Jeff R Warren


Public Art Policies and Ethical Communities


For the first time in many years, the arts have become a central issue in a federal election. In the lead up the Canada's 2008 federal election, the Conservatives quietly made cuts to cultural and artistic initiatives, and made an ammendment to Bill C-10 which would allow the Heritige Minister to deny tax credits for Canadian artistic production. All of this comes merely months after the restructuring of the CBC shut down the CBC radio orchestra and radically changed the programming on CBC Radio Two. While some political pundits claim Stephen Harper's comments targeted against the arts, such as his complaint about the hypocricy of 'fat cats' at a gala opening complaining about cuts, are a political maneuver to create a 'wedge' issue, others think that Harper does not understand the importance of the arts. What is interesting about this conflict is that the rhetoric used on both sides of the issue appeals to that of 'ethical communities'. The Conservatives argue that they are worried that the federal government does not support unethical art that does harm to the community. Responses to this stance equally rely upon 'ethical' rhetoric. Margaret Atwood sees the Conservatives as destroying community and goes so far to compare Harper to a dictator. The viral video 'Culture en Peril', a video featuring singer Michel Rivard, frames the art funding cuts as the destruction of Quebecois culture. While the CBC hopes their programming changes appeal to a wider audience and thus serve the community better, critics decry that the CBC are 'dumbing down' and thus not ethically serving community. Similar arguments have taken place over the past several years regarding copyright. This paper explores these topics as discussed in the popular media, and concludes with an evaluation of these positions based upon a view of how the experience of the arts is related to interrelational ethics.
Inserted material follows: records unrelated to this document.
-- ==== Sys2Proof/Laws/Schedule.lean ====
section
/-! SUPPORT. What one step of the machine can do: inversion lemmas of the turns, and the step as the first turn of the
schedule. -/

namespace Sys2Proof.Machine

/-- With no turn listed a step is the block's turn. -/
theorem step_nil (s : State) (h : s.world.sched = []) : step s = s.blockTurn := by
  simp [step, State.nextStep, h]

/-- With a turn listed a step is that turn, and the turn is used up. -/
theorem step_cons (s : State) (t : Turn) (rest : List Turn) (h : s.world.sched = t :: rest) :
    step s = (s.setSched rest).takeTurn t := by
  simp [step, State.nextStep, h]

/-- Every step is a turn taken by some agent, after the turn is used up. -/
theorem step_eq_takeTurn (s : State) : ∃ t ts, step s = (s.setSched ts).takeTurn t := by
  cases h : s.world.sched with
  | nil =>
    refine ⟨.block, [], ?_⟩
    have : s.setSched [] = s := by
      cases s with | mk _ _ _ _ _ _ _ _ _ _ _ _ w => cases w; simp_all [State.setSched]
    rw [this, step_nil s h]
    rfl
  | cons t rest => exact ⟨t, rest, step_cons s t rest h⟩

/-- The three forms of the block's turn. -/
theorem blockTurn_cases (s : State) :
    (s.irq.active = true ∧ s.blockTurn = .next s.handlerStep)
      ∨ (s.irq.active = false ∧ s.seq.busy = true ∧ s.blockTurn = exec s.current s)
      ∨ (s.irq.active = false ∧ s.seq.busy = false ∧ s.blockTurn = .next s) := by
  unfold State.blockTurn
  cases s.irq.active <;> cases s.seq.busy <;> simp

/-- Everything a turn can lead to when it answers a next state. -/
theorem takeTurn_cases {tn : Turn} {s t : State} (h : s.takeTurn tn = .next t) :
    (tn = .block ∧ s.irq.active = true ∧ t = s.handlerStep)
      ∨ (tn = .block ∧ s.irq.active = false ∧ s.seq.busy = true ∧ exec s.current s = .next t)
      ∨ (∃ a, tn = .host a ∧ s.irq.active = false ∧ s.world.hostWaiting = false ∧ s.hostAccess a = .next t)
      ∨ (tn = .wake ∧ t = s.setWaiting false)
      ∨ (tn = .irqStart ∧ s.canEnterHandler = true ∧ t = s.enterHandler)
      ∨ (∃ e, tn = .env e ∧ t = s.envStep e)
      ∨ (tn = .reset ∧ t = s.systemReset)
      ∨ t = s := by
  cases tn with
  | block =>
    simp only [State.takeTurn] at h
    rcases blockTurn_cases s with ⟨ha, he⟩ | ⟨ha, hb, he⟩ | ⟨ha, hb, he⟩ <;> rw [he] at h
    · cases h; exact .inl ⟨rfl, ha, rfl⟩
    · exact .inr (.inl ⟨rfl, ha, hb, h⟩)
    · cases h; simp
  | host a =>
    simp only [State.takeTurn, State.hostTurn, State.hostCanStep] at h
    cases ha : s.irq.active <;> cases hw : s.world.hostWaiting <;> simp [ha, hw] at h
    · exact .inr (.inr (.inl ⟨a, rfl, rfl, rfl, h⟩))
    all_goals simp [h]
  | wake => cases h; simp
  | irqStart =>
    simp only [State.takeTurn, State.tryEnterHandler] at h
    cases hc : s.canEnterHandler <;> simp [hc] at h <;> simp [h]
  | env e => cases h; exact .inr (.inr (.inr (.inr (.inr (.inl ⟨e, rfl, rfl⟩)))))
  | reset => cases h; simp

/-- A run of one more step goes on from the state the step leads to. -/
theorem run_succ_of_step {s t : State} (k : Nat) (h : step s = .next t) :
    Host.Core.run Sys2Proof.core (k + 1) s = Host.Core.run Sys2Proof.core k t := by
  have hc : Sys2Proof.core.step s = .next t := h
  simp only [Host.Core.run, hc]

/-- A run of one more step whose turn is listed goes on from the state that turn leads to. -/
theorem run_succ_of_turn {s t : State} {tn : Turn} {rest : List Turn} (k : Nat) (hs : s.world.sched = tn :: rest)
    (h : (s.setSched rest).takeTurn tn = .next t) :
    Host.Core.run Sys2Proof.core (k + 1) s = Host.Core.run Sys2Proof.core k t :=
  run_succ_of_step k (by rw [step_cons s tn rest hs, h])

end Sys2Proof.Machine
end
Jeff R. Warren is Assistant Professor of Music at Trinity Western University in Langley, British Columbia, and teaches double bass at Kwantlen University College. He also serves as the director of the interdisciplinary Verge Arts Series at TWU. His main teaching and research interests include 20 th century art, jazz, and popular music, improvisation, meaning in music, postmodern aesthetics, ethics, continental philosophy, and psychology. He is also interested in sound installation and soundscape design. He has published and presented internationally on ethics, music, improvisation, and philosophy. As a performer, Jeff has played bass professionally in jazz, latin, rock/pop, and art music settings. Jeff is currently a Ph.D candidate at Royal Holloway, University of London, where he is studying with Nicholas Cook and Andrew Bowie. His thesis title is “Musical Experience and Human Relationships: Improvisation, Repetition, and the Ethics of Music.”